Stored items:
--*--

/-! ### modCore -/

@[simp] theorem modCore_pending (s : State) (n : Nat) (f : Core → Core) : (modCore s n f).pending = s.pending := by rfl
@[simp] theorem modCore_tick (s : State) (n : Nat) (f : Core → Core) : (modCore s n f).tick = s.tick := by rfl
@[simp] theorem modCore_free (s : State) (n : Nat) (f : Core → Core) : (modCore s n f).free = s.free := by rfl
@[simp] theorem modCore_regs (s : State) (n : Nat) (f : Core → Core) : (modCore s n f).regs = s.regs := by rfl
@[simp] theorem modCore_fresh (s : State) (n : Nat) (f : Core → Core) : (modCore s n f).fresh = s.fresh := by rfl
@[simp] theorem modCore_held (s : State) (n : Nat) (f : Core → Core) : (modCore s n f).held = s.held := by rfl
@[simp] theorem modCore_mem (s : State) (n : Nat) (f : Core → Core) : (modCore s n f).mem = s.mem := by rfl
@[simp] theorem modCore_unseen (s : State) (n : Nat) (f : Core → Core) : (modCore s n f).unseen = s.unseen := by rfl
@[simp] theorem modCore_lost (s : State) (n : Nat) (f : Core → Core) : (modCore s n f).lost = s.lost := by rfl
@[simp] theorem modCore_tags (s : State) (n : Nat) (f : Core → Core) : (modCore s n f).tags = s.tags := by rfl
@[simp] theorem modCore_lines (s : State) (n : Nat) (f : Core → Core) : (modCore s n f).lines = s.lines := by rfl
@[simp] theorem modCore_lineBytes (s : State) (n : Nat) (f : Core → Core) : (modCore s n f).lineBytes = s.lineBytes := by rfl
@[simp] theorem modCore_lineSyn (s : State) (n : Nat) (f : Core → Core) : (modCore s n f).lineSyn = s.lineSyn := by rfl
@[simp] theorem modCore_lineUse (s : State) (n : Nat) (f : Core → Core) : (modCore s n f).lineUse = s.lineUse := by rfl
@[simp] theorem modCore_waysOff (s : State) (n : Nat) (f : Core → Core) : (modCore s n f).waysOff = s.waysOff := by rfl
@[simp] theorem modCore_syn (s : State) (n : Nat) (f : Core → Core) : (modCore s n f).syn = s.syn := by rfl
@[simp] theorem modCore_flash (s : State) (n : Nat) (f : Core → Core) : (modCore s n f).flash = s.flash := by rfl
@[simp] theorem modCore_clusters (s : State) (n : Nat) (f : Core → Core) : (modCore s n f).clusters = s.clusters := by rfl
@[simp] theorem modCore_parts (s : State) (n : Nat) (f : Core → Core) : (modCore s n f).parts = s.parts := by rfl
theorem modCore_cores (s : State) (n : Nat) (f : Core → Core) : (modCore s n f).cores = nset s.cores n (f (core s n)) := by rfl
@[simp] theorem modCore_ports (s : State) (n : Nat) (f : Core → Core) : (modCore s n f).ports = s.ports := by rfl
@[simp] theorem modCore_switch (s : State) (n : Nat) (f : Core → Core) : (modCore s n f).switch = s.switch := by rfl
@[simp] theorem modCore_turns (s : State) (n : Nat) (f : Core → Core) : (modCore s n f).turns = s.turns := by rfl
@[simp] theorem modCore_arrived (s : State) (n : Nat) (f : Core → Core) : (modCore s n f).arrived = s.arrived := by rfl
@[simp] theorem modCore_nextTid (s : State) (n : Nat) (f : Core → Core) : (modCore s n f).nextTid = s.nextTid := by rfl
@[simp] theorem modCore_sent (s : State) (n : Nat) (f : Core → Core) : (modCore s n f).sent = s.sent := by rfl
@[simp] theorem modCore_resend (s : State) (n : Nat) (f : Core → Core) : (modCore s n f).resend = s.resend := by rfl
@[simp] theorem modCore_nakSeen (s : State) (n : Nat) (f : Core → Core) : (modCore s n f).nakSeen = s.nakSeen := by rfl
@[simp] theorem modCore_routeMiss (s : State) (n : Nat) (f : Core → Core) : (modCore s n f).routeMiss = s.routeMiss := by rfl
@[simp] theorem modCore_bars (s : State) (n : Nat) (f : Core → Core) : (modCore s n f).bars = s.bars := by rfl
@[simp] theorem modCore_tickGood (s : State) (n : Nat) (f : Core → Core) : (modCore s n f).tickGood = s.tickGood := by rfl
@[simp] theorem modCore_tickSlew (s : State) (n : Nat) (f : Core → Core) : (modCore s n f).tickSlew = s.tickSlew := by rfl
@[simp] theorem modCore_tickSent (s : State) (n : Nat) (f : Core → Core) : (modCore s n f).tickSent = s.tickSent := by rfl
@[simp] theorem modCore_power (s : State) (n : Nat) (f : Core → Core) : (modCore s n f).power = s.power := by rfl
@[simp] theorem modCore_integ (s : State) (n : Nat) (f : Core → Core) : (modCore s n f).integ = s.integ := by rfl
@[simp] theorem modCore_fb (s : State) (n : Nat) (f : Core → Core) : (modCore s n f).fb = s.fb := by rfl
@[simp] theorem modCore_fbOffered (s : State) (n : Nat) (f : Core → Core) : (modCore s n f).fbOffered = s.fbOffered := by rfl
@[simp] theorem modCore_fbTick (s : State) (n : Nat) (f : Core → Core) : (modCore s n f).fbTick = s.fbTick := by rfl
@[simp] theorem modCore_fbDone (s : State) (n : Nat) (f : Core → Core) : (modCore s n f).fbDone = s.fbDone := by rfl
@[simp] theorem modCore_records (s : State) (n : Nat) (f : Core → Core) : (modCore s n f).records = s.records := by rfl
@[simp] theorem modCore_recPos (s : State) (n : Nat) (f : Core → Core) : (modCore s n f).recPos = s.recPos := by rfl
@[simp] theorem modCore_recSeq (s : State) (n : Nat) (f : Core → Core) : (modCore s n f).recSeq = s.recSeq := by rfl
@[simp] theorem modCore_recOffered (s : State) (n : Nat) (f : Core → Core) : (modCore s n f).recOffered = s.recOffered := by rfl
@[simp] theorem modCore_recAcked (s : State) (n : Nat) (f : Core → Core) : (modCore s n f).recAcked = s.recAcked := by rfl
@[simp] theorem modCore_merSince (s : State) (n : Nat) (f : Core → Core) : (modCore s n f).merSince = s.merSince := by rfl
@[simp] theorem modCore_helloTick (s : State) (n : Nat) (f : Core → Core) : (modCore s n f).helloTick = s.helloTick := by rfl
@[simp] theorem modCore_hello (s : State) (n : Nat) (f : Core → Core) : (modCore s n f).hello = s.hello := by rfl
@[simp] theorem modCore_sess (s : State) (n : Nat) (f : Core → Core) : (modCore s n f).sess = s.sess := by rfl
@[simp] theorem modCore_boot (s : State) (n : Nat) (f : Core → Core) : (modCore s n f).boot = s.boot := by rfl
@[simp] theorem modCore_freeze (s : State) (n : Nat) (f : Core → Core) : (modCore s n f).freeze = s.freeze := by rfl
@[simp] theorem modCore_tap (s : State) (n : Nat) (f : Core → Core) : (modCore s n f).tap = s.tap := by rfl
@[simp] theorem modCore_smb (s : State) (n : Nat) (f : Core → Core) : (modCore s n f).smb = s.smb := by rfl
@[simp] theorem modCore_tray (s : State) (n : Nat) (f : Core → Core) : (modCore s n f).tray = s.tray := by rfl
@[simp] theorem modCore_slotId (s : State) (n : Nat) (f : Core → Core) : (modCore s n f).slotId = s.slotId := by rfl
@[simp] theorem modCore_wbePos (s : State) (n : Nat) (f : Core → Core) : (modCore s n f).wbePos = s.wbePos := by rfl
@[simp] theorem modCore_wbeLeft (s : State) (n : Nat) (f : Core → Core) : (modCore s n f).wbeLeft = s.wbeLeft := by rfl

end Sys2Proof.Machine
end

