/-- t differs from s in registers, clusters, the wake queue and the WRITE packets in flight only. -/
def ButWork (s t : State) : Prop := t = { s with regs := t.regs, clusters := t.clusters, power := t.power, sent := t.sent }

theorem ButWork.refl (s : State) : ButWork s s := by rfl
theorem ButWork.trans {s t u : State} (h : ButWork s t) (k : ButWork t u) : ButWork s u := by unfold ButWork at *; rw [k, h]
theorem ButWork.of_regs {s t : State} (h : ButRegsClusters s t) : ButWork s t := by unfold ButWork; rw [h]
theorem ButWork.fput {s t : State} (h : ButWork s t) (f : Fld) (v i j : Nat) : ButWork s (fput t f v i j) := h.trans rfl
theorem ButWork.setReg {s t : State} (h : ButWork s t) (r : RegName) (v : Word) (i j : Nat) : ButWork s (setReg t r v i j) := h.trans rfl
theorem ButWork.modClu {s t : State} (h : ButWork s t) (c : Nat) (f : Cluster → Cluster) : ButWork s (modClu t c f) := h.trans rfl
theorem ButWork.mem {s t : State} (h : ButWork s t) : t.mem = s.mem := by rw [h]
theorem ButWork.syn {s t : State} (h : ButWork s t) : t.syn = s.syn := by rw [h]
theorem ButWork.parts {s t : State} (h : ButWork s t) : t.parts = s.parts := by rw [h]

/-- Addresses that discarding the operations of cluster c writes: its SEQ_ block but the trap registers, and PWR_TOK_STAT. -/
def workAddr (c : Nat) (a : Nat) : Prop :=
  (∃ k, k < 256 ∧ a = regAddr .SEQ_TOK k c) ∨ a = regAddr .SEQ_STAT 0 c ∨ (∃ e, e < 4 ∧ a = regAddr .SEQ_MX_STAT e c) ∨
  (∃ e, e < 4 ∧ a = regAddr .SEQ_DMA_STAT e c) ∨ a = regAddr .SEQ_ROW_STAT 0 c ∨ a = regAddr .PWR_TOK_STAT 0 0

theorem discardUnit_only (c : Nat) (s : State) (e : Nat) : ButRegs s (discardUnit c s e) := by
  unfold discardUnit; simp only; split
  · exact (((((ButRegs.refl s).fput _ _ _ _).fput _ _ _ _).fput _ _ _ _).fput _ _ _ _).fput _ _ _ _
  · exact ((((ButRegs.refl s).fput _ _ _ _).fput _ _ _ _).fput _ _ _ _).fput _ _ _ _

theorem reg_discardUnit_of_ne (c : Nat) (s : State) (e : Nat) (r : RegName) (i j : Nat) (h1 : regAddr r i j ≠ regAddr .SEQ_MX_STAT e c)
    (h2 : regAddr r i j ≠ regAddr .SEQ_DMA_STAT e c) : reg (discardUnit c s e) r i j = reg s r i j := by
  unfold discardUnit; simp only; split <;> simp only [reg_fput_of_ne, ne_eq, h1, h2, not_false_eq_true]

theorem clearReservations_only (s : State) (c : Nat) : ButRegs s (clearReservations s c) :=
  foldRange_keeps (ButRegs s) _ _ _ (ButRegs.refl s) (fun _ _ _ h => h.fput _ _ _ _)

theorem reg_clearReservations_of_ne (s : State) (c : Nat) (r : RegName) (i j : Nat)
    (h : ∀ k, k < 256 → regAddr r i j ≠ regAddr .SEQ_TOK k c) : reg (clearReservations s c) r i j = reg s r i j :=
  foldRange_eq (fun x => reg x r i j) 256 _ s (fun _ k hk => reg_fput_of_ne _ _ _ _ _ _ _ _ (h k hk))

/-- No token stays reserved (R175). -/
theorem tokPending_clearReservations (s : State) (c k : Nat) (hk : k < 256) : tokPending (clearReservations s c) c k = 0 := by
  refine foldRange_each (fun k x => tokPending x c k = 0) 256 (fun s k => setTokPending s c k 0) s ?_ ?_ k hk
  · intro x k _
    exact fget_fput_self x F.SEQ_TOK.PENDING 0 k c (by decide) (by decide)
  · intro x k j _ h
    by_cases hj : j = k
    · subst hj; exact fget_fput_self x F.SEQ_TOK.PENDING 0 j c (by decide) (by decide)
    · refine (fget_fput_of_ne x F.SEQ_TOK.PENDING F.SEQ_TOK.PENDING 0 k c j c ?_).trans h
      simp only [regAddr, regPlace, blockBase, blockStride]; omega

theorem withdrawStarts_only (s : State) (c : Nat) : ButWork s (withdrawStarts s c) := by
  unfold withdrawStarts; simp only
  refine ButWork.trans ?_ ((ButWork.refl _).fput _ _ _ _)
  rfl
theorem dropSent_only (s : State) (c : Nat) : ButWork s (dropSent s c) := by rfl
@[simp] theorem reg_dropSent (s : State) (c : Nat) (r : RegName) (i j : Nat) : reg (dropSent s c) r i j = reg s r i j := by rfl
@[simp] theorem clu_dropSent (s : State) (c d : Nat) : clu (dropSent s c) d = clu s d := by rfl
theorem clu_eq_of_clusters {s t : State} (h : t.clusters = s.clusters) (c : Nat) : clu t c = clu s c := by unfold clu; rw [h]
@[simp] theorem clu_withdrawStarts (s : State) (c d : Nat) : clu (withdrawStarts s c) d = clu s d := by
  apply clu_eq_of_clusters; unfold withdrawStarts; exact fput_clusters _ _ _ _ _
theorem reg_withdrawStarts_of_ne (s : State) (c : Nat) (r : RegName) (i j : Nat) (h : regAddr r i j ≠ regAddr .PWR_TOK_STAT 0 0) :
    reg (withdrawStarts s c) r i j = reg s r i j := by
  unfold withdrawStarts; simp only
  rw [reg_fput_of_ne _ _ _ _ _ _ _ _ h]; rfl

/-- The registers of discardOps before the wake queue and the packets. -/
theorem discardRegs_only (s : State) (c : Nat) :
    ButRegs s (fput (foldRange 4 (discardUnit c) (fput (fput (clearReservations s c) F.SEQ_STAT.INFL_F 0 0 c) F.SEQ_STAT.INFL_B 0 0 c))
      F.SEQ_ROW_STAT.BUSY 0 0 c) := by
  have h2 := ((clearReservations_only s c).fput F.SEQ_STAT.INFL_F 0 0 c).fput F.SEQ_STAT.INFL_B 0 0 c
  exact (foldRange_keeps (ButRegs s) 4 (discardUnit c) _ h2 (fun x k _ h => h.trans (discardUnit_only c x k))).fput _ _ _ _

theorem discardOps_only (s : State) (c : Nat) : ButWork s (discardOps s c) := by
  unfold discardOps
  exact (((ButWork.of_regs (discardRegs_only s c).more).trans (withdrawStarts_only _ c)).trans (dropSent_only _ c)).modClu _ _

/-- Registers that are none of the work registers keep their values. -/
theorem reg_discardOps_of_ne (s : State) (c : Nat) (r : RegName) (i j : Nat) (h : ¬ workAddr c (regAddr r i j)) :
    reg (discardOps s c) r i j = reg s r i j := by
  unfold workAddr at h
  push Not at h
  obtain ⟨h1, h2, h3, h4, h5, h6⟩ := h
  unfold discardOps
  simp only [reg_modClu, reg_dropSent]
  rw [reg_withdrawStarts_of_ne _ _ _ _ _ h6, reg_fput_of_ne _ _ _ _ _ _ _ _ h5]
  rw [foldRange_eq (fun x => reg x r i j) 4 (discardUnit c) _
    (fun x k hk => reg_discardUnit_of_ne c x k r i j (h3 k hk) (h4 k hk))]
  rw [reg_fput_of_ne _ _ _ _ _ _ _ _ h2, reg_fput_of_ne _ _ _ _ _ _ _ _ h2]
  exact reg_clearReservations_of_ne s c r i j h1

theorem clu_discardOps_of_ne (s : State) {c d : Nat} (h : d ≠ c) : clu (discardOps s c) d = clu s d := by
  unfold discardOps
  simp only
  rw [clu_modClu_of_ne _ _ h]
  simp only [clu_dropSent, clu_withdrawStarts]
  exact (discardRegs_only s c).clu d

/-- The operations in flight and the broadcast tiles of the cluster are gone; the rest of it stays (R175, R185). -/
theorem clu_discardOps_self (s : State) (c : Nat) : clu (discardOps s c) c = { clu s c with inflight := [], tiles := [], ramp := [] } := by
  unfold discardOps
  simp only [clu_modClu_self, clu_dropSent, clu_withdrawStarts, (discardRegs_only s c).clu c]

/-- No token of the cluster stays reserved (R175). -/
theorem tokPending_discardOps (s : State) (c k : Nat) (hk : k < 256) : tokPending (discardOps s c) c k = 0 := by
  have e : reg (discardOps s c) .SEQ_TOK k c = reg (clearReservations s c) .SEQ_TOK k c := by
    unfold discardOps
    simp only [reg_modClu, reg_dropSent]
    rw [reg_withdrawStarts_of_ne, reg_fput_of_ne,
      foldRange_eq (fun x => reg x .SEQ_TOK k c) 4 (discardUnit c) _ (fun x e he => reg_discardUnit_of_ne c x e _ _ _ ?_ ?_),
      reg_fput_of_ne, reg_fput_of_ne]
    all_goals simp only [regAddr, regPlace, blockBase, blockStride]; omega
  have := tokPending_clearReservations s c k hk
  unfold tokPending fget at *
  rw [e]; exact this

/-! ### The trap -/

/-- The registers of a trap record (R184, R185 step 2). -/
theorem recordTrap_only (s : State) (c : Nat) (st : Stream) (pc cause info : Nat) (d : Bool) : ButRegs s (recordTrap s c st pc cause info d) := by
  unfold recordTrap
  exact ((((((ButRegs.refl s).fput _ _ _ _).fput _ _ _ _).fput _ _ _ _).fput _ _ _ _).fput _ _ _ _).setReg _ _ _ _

--*--

> [PROBLEM DESCRIPTION]: All that is needed is the exact run of lines above from the line containing "theorem reg_discardUnit_of_ne (c" through the line containing "(h2 : regAddr", both of them included.

> [SOLUTION]:
theorem reg_discardUnit_of_ne (c : Nat) (s : State) (e : Nat) (r : RegName) (i j : Nat) (h1 : regAddr r i j ≠ regAddr .SEQ_MX_STAT e c)
    (h2 : regAddr r i j ≠ regAddr .SEQ_DMA_STAT e c) : reg (discardUnit c s e) r i j = reg s r i j := by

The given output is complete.